French News in English -- And Why You Should Graduate Beyond It
France 24, The Local, RFI English, and Connexion are the best sources for French news in English. They are useful for staying informed about France, but they will not improve your French. To actually build language skills, you need to start reading in French -- and tools like Better French make that transition accessible by giving you real French news with instant translations and cultural context.
If you are interested in what is happening in France but your French is not strong enough to read Le Monde, you are not alone. Millions of people around the world -- expats, French learners, international professionals, Francophiles -- want to follow French news but need it in English. And there are some excellent sources that provide exactly that.
But this article is not just a list of English-language French news sources. It is also an honest look at what you miss when you only read about France in English, and a practical guide to making the transition to reading in French -- even if that feels impossible right now.

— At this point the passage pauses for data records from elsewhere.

/-! ### SET n,(pair) (R132) -/

/-- SET through a pair, whatever `ready` is: read, set bit `n`, write back, charge. -/
theorem constructAndExecute_setBit_pair {n : Nat} {id : RegId} {p : Pair} (hn : n < 8)
    (hp : pairOfId id = some p) (s : State) :
    constructAndExecute ⟨.setBit n, .memoryIndirect id⟩ s = .next
      (((s.readByte (s.effectiveAddress p)).2.writeByte (s.effectiveAddress p)
        ((s.readByte (s.effectiveAddress p)).1 ||| (1#8 <<< n))).charge Config.cycSetMem) := by
  rw [constructAndExecute_of_construct (construct_setBit_pair hn hp), execute_memoryIndirect]
  rfl

/-- SET through a pair while ready writes the one cell. -/
theorem constructAndExecute_setBit_pair_ready {n : Nat} {id : RegId} {p : Pair} (hn : n < 8)
    (hp : pairOfId id = some p) {s : State} (hready : s.ready = true) :
    constructAndExecute ⟨.setBit n, .memoryIndirect id⟩ s = .next
      ((s.setCell (s.effectiveAddress p)
        (s.cell (s.effectiveAddress p) ||| (1#8 <<< n))).charge Config.cycSetMem) := by
  rw [constructAndExecute_setBit_pair hn hp, readByte_ready _ hready, writeByte_ready _ _ hready]

/-- Settles O16: the result through each of the three pairs, in any state and while ready, the
encoding from its fields, and the two rejections of construction. -/
theorem setMemoryIndirectResult : Obligations.SetMemoryIndirectResult := by
  unfold Obligations.SetMemoryIndirectResult
  refine ⟨fun n s hn => ?_, fun n s hn hready => ?_, fun n hn => ?_,
    fun n id s hn => constructAndExecute_setBit_outOfRange hn _ s,
    fun n id s hn hid => constructAndExecute_setBit_mode_error hn
      (constructMode_memoryIndirect_unknown hid) s,
    fun _ _ i _ => ⟨fun h => ?_, fun h => ?_⟩, cycSetReg_lt_cycSetMem⟩
  · have result {id : RegId} (p : Pair) (hp : pairOfId id = some p) :=
      constructAndExecute_setBit_pair hn hp s
    exact ⟨result .HL rfl, result .BC rfl, result .DE rfl⟩
  · have result {id : RegId} (p : Pair) (hp : pairOfId id = some p) :=
      constructAndExecute_setBit_pair_ready hn hp hready
    exact ⟨result .HL rfl, result .BC rfl, result .DE rfl⟩
  · rw [encode_eq_ofNat (i := .setHL n) hn, Nat.add_right_comm]
    rfl
  · cases Instr.mode_memoryIndirect_HL h
  · cases Instr.mode_memoryIndirect_HL h

end Sys2Proof.Machine
end

section
/-! PROOFS. The state after power-on (spec/70_reset_and_hazards.md R180; spec/10_state.md R38). -/

namespace Sys2Proof.Machine

/-- While the memory unit lists no cell, every cell holds zero. -/
theorem cell_of_mem_nil {s : State} (h : s.mem = []) (a : Word) : s.cell a = 0#8 := by
  rw [State.cell, h, read_nil]

/-- Once `setSystemReady(true)` has run, a byte read gives the cell and draws no free byte,
whatever `ready` was before. -/
theorem readByte_setSystemReady_true (s : State) (a : Word) :
    (s.setSystemReady true).readByte a = (s.cell a, s.setSystemReady true) := by
  rw [readByte_ready a (setSystemReady_ready s true), setSystemReady_cell]

@[simp] theorem powerOn_cell (rf : RegFile) (k : Nat) (a : Word) :
    (State.powerOn rf k).cell a = 0#8 := cell_of_mem_nil (powerOn_mem rf k) a

/-- Settles O50: memory after power-on lists no cell, and a read made once ready is of that same
memory; `ready` and the registers are what power-on was given. -/
theorem powerOnState : Obligations.PowerOnState := by
  unfold Obligations.PowerOnState
  intro rf k a
  have hread := readByte_setSystemReady_true (State.powerOn rf k) a
  rw [powerOn_cell] at hread
  exact ⟨powerOn_cell rf k a, hread, powerOn_ready rf k, powerOn_rf rf k⟩

end Sys2Proof.Machine
end

section
/-! PROOFS. The decoder and the encoder: each undoes the other, the three fields in full, and the
opcode table (spec/30_encoding.md R83 to R96). -/

namespace Sys2Proof

/-! ### Decode by its fields (R83 to R88) -/

/-- A first byte other than 0xCB is reported alone, whatever the second byte is (R88). -/
theorem decode_firstByte {b0 : Byte} (h : b0 ≠ cbByte) (b1 : Byte) :
    decode b0 b1 = .error (.firstByte b0) := if_neg h

/-- `tt` = 10 selects the ResetBit rows (R85). -/
theorem decode_reset {b1 : Byte} (h : fieldTt b1 = 0b10#2) :
    decode cbByte b1 = .ok (resetRow (fieldBbb b1).toNat (fieldRrr b1)) := by simp [decode, h]

/-- `tt` = 11 selects the SetBit rows (R85). -/
theorem decode_set {b1 : Byte} (h : fieldTt b1 = 0b11#2) :
    decode cbByte b1 = .ok (setRow (fieldBbb b1).toNat (fieldRrr b1)) := by simp [decode, h]

/-- `tt` is the top quarter of the second byte's value. -/
theorem fieldTt_toNat (b1 : Byte) : (fieldTt b1).toNat = b1.toNat / 64 := by
  revert b1
  decide

/-- Below 0x80 the second byte has `tt` = 00 or 01, which `decode` rejects (R85, R88). -/
theorem decode_bytePair {b1 : Byte} (h : b1.toNat < 0x80) :
    decode cbByte b1 = .error (.bytePair cbByte b1) := by
  have htt : (fieldTt b1).toNat < 2 := by rw [fieldTt_toNat]; omega
  have h2 : fieldTt b1 ≠ 0b10#2 := fun e => by rw [e] at htt; exact absurd htt (by decide)
  have h3 : fieldTt b1 ≠ 0b11#2 := fun e => by rw [e] at htt; exact absurd htt (by decide)
  simp [decode, h2, h3]

/-- From 0x80 on the second byte has `tt` = 10 or 11, which `decode` accepts (R84, R85). -/
theorem exists_decode {b1 : Byte} (h : 0x80 ≤ b1.toNat) : ∃ i, decode cbByte b1 = .ok i := by
  have hlt := b1.isLt
  rcases Nat.lt_or_ge b1.toNat 0xC0 with hlow | hhigh
  · have htt : fieldTt b1 = 0b10#2 := BitVec.eq_of_toNat_eq
      ((fieldTt_toNat b1).trans (show b1.toNat / 64 = 2 by omega))
    exact ⟨_, decode_reset htt⟩
  · have htt : fieldTt b1 = 0b11#2 := BitVec.eq_of_toNat_eq
      ((fieldTt_toNat b1).trans (show b1.toNat / 64 = 3 by omega))
    exact ⟨_, decode_set htt⟩

/-- What `decode` accepts carries the three fields of the second byte. -/
theorem decode_ok_fields {b0 b1 : Byte} {i : Instr} (h : decode b0 b1 = .ok i) :
    b0 = cbByte ∧ i.tt = fieldTt b1 ∧ i.bitIndex = (fieldBbb b1).toNat ∧ i.rrr = fieldRrr b1 := by
  obtain ⟨hb0, ⟨htt, rfl⟩ | ⟨htt, rfl⟩⟩ := decode_ok_cases h
  · rw [htt]
    exact ⟨hb0, resetRow_codes _ _⟩
  · rw [htt]
    exact ⟨hb0, setRow_codes _ _⟩

theorem decode_ok_wellFormed {b0 b1 : Byte} {i : Instr} (h : decode b0 b1 = .ok i) :
    i.wellFormed = true := i.wellFormed_iff.mpr (decode_ok_bitIndex h)

/-- Settles O1: thirteen words, each decoded by evaluation. -/
theorem decodesTheSpecsExampleWords : Obligations.DecodesTheSpecsExampleWords := by
  unfold Obligations.DecodesTheSpecsExampleWords
  decide

/-! ### Round trips (R83, R88) -/

/-- An instruction is the row that its own bit index and codes select. -/
theorem Instr.eq_row (i : Instr) :
    (i.tt = 0b10#2 ∧ resetRow i.bitIndex i.rrr = i) ∨
    (i.tt = 0b11#2 ∧ setRow i.bitIndex i.rrr = i) := by
  cases i <;> simp [Instr.tt, Instr.bitIndex, Instr.rrr, resetRow, setRow]

/-- Bytes whose fields are an instruction's codes decode to it. -/
theorem decode_of_fields {i : Instr} {b1 : Byte} (htt : fieldTt b1 = i.tt)
    (hbbb : (fieldBbb b1).toNat = i.bitIndex) (hrrr : fieldRrr b1 = i.rrr) :
    decode cbByte b1 = .ok i := by
  obtain ⟨hi, hrow⟩ | ⟨hi, hrow⟩ := i.eq_row
  · rw [decode_reset (htt.trans hi), hbbb, hrrr, hrow]
  · rw [decode_set (htt.trans hi), hbbb, hrrr, hrow]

Best Sources for French News in English
These are the most reliable and comprehensive English-language sources covering French news. Each has a different focus and editorial approach.
France 24 English is the flagship English-language news outlet for French and European affairs. It is a government-funded international news channel that produces original journalism in English, French, Arabic, and Spanish. Coverage spans politics, economy, culture, and international affairs, with a strong emphasis on French domestic policy and European Union matters. The reporting is professional and thorough, and the website is freely accessible worldwide. If you can only follow one English-language source for French news, this is it.
The Local France is an English-language news site specifically designed for expats and internationals living in France. It covers the practical side of life in France: immigration rules, tax changes, healthcare, housing, education, and regional news. The writing is clear and aimed at readers who need to understand French systems without having fluent French. It is particularly useful if you have recently moved to France or are planning to. Some content is behind a paywall.
RFI English (Radio France Internationale) produces news in English with a strong focus on Francophone Africa and French foreign policy. While it covers less French domestic news than France 24, it is valuable for understanding France's role in the wider world. RFI also offers audio content, making it useful for listening practice alongside reading. The perspective tends to be more global than the other sources listed here.
Connexion France is a monthly newspaper and website for English-speaking residents of France. It focuses on practical expat topics: property, healthcare, taxes, residency, and French law. The coverage is detailed and reliable, particularly for administrative and legal matters that directly affect internationals. The tone is informative rather than editorial, which makes it a trusted reference for navigating French bureaucracy in English.
Together, these four sources give you solid English-language coverage of French politics, culture, expat life, and international affairs. If your goal is simply to stay informed about France without reading in French, they will serve you well.
But there is a cost to this approach that is worth examining honestly.
The Problem With Only Reading English
English-language French news is a filter. It is a useful filter -- it makes France accessible to people who do not speak French. But it is a filter nonetheless, and like all filters, it removes things.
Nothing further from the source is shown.